Martin T J, Smith J E, Dworkin S I
Center for the Neurobiological Investigation of Drug Abuse, Department of Physiology and Pharmacology, Bowman Gray School of Medicine of Wake Forest University, Winston-Salem, NC 27157-1083, USA.
Pharmacol Biochem Behav. 1998 Jun;60(2):415-21. doi: 10.1016/s0091-3057(97)00599-6.

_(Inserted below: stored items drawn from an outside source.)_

-- ==== Sys2Proof/Machine/Dictionary.lean ====
section
/-! DEFINITION. The dictionary's operations and their commands (R327-R332, R336, R337, R428): who is served when, the order of
the checks, and the effect of a write of every entry. -/

namespace Sys2Proof.Machine

/-- What an operation gives: a code of R329, or the state after it and the data it returns. -/
abbrev OpResult := Except Nat (State × Bytes)

/-- Does a requester hold the key (R338)? -/
def State.holds (s : State) (q : Requester) : Bool := s.control q && s.ed.holder == q.holder

/-- Is an operation a write (R339)? -/
def isWrite (op : Nat) : Bool := op == 2 || op == 4

/-- Is an operation served now (R392, R428, R430, R443)? -/
def State.opServed (s : State) (op idx : Nat) : Bool :=
  if s.pkg.epdDone then op == 1
  else if s.pw.emergency then !isWrite op
  else if s.pkg.phase = 4 ∨ (s.pkg.phase = 5 ∧ 2 ≤ s.pkg.bootMode) then true
  else if !s.pkg.fwRunning then false
  else
    ((op == 1 || op == 5 || op == 6) && ((0x1000 ≤ idx && idx < 0x3000) || (0xA000 ≤ idx && idx < 0xB000))) ||
    idx == 0x1020 || idx == 0xA002 || idx == 0xA003 || (idx == 0x8020 && s.pkg.phase == 5)

/-- The bytes one operation carries (R330, R334). -/
def opLimit (q : Requester) : Nat := if q.field then 1024 else 4096

/-- The piece of a value an access names (R328): a numeric value whole, octets and domains by offset and length. -/
def piece (q : Requester) (r : OdRow) (v : Bytes) (offset length : Nat) : Except Nat Bytes :=
  if r.ty ≤ 8 then
    (if length ≠ r.len then .error 5 else if offset ≠ 0 then .error 4 else .ok v)
  else if (r.idx = 0x6011 ∧ (offset ≠ 0 ∨ length ≠ 1024)) ∨ opLimit q < length then .error 5
  else if v.length < offset + length then .error 4
  else .ok (slice v offset length)

/-- The LOST_RECORDS record of a session (R357, R364, R472). -/
def State.sessionLost (s : State) (n : Nat) : Rec := lostRecord (src 0 0x40) (s.dieTsc 0) n

/-- A READ of OD 0x6011:01 consumes the records it returns, and a lost count enters behind those left (R364). -/
def State.consume (s : State) (q : Requester) : State :=
  let f (x : Session) : Session :=
    let rest := x.queue.drop 32
    if x.lost = 0 then { x with queue := rest } else { x with queue := rest ++ [s.sessionLost x.lost], lost := 0 }
  s.updEd fun e => { e with sessions := updWhere (fun x => 0x10000 + x.id == q.owner) f e.sessions }

/-- READ (R328). -/
def State.readOp (s : State) (q : Requester) (idx sub offset length : Nat) : OpResult :=
  match s.visibleRow q idx sub with
  | none => .error 1
  | some r =>
    if sub ≠ 0 ∧ s.unavailable r ((s.cursors q).object r.scope) then .error 0xE
    else if r.acc = 3 then .error 2
    else
      let s0 := if idx = 0x8020 ∧ sub = 1 then s.makeNonce else s
      let d := s0.draw
      match piece q r (padTo (if idx = 0x6011 ∧ sub = 1 then 1024 else 0) (d.2.odValue q r sub d.1)) offset length with
      | .error e => .error e
      | .ok v => .ok (if idx = 0x6011 ∧ sub = 1 then d.2.consume q else d.2, v)

/-- READ_STAGED (R328, R342). -/
def State.readStagedOp (s : State) (q : Requester) (idx sub offset length : Nat) : OpResult :=
  match s.visibleRow q idx sub with
  | none => .error 1
  | some r =>
    if !s.control q || r.acc != 4 then .error 2
    else
      let e := s.ed.staged.getD s.act
      match piece q r (s.editionValue e r sub ((s.cursors q).object r.scope)) offset length, s.ed.staged with
      | .error c, _ => .error c
      | .ok _, none => .error 6
      | .ok v, some _ => .ok (s, v)

/-- An entry whose default the manual leaves empty: a value staged there stays, whatever it is. -/
def noDefault (idx sub : Nat) : Bool :=
  (idx == 0x3001 && sub ≤ 3) || idx == 0x3002 || (idx == 0x3003 && sub == 1) || (idx == 0x3006 && (sub == 4 || sub == 5)) ||
  (idx == 0x3008 && (sub == 1 || sub == 6))

/-- Bytes of domain content an edition holds (R342). -/
def Edition.domainBytes (e : Edition) : Nat :=
  sumBy (·.val.length) (e.vals.filter fun v => match odRow v.idx v.sub with | some r => r.ty == 0x11 | none => false)

/-- Put a value into an edition: a default is not listed, and a collection whose kind becomes 0 is gone (log 14). -/
def State.putValue (s : State) (e : Edition) (r : OdRow) (sub o : Nat) (v : Bytes) : Edition :=
  if r.idx = 0x3001 ∧ sub = 1 ∧ leNat v = 0 then { e with vals := e.vals.filter fun x => !(collIdx x.idx && x.obj == o) }
  else if v == s.defaultValue r sub && !noDefault r.idx sub then e.clear r.idx sub o
  else e.set r.idx sub o v

/-- The value a WRITE_STAGED gives an entry (R328): numeric whole, a domain extended or emptied by a piece. -/
def State.stagedValue (s : State) (q : Requester) (r : OdRow) (sub offset : Nat) (d : Bytes) : Except Nat Bytes :=
  if r.ty ≤ 8 then
    let v := dropRsvd r.idx d
    if d.length ≠ r.len then .error 5
    else if offset ≠ 0 ∨ !(decide (odLo r ≤ leNat v) && decide (leNat v ≤ s.odHi r)) then .error 4
    else .ok v
  else
    let cur := s.editionValue (s.ed.staged.getD s.act) r sub 0
    if opLimit q < d.length then .error 5
    else if 0x100000 < offset + d.length then .error 4
    else if offset = 0 ∧ d = [] then .ok []
    else if s.ed.staged.isSome ∧ cur.length < offset then .error 4
    else .ok (setSlice cur offset d)

/-- WRITE_STAGED (R342). -/
def State.writeStagedOp (s : State) (q : Requester) (idx sub offset : Nat) (d : Bytes) : OpResult :=
  match s.visibleRow q idx sub with
  | none => .error 1
  | some r =>
    let o := (s.cursors q).object r.scope
    if !s.control q || r.acc != 4 then .error 2
    else if !s.holds q then .error 3
    else match s.stagedValue q r sub offset d with
      | .error c => .error c
      | .ok v =>
        if !s.objectOk r.scope o then .error 4
        else match s.ed.staged with
          | none => .error 6
          | some e =>
            let e1 := s.putValue e r sub o v
            if s.act.domainBytes + 0x4000000 < e1.domainBytes then .error 4
            else if s.ed.stagedState = 1 ∨ s.ed.stagedState = 3 ∨ s.ed.stagedState = 4 then
              .ok (s.updEd fun x => { x with staged := some e1, stagedState := 1, reason := 0, failIdx := 0, failSub := 0,
                                             failObj := 0 }, [])
            else .error 6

In this study a rat self-administration model was used to examine the effects of training dose and time in the session on the dose-effect curve for heroin. Doses of heroin lower than 5.4 microg/inf maintained higher rates of drug intake in animals trained with 5.4 microg/inf compared to 18 microg/inf. Doses greater than 5.4 microg/inf maintained similar rates of intake in both groups of animals. The dose-response curve was shifted downward and to the right as the session progressed for animals trained with 5.4 microg/inf of heroin; however, the shift in the dose-intake curve over the session was less pronounced when the training dose was 18 microg/inf. Naltrexone and naltrindole were administered to animals in which responding was engendered with infusions of 5.4 microg of heroin to determine the effects of these antagonists in the context of time is the session. The potency of naltrexone decreased across the 4 h of the session with a time course that was consistent with literature reports on the elimination kinetics of naltrexone in rat brain. In contrast, there was not a significant interaction between naltrindole dose and session time. Therefore, the rates of heroin intake in rats are dependent not only upon the dose available for self-administration, but upon the session time and training dose as well.
在本研究中,使用大鼠自我给药模型来检验训练剂量和给药时段时间对海洛因剂量效应曲线的影响。与接受18微克/注射的动物相比,接受5.4微克/注射训练的动物中,低于5.4微克/注射的海洛因剂量能维持更高的药物摄取率。大于5.4微克/注射的剂量在两组动物中维持相似的摄取率。对于接受5.4微克/注射海洛因训练的动物,随着给药时段的推进,剂量反应曲线向下和向右移动;然而,当训练剂量为18微克/注射时,给药时段内剂量摄取曲线的移动则不太明显。对通过注射5.4微克海洛因引发反应的动物给予纳曲酮和纳曲吲哚,以确定这些拮抗剂在给药时段背景下的作用。在给药时段的4小时内,纳曲酮的效力下降,其时间进程与关于纳曲酮在大鼠脑中消除动力学的文献报道一致。相比之下,纳曲吲哚剂量与给药时段时间之间没有显著的相互作用。因此,大鼠的海洛因摄取率不仅取决于可用于自我给药的剂量,还取决于给药时段时间和训练剂量。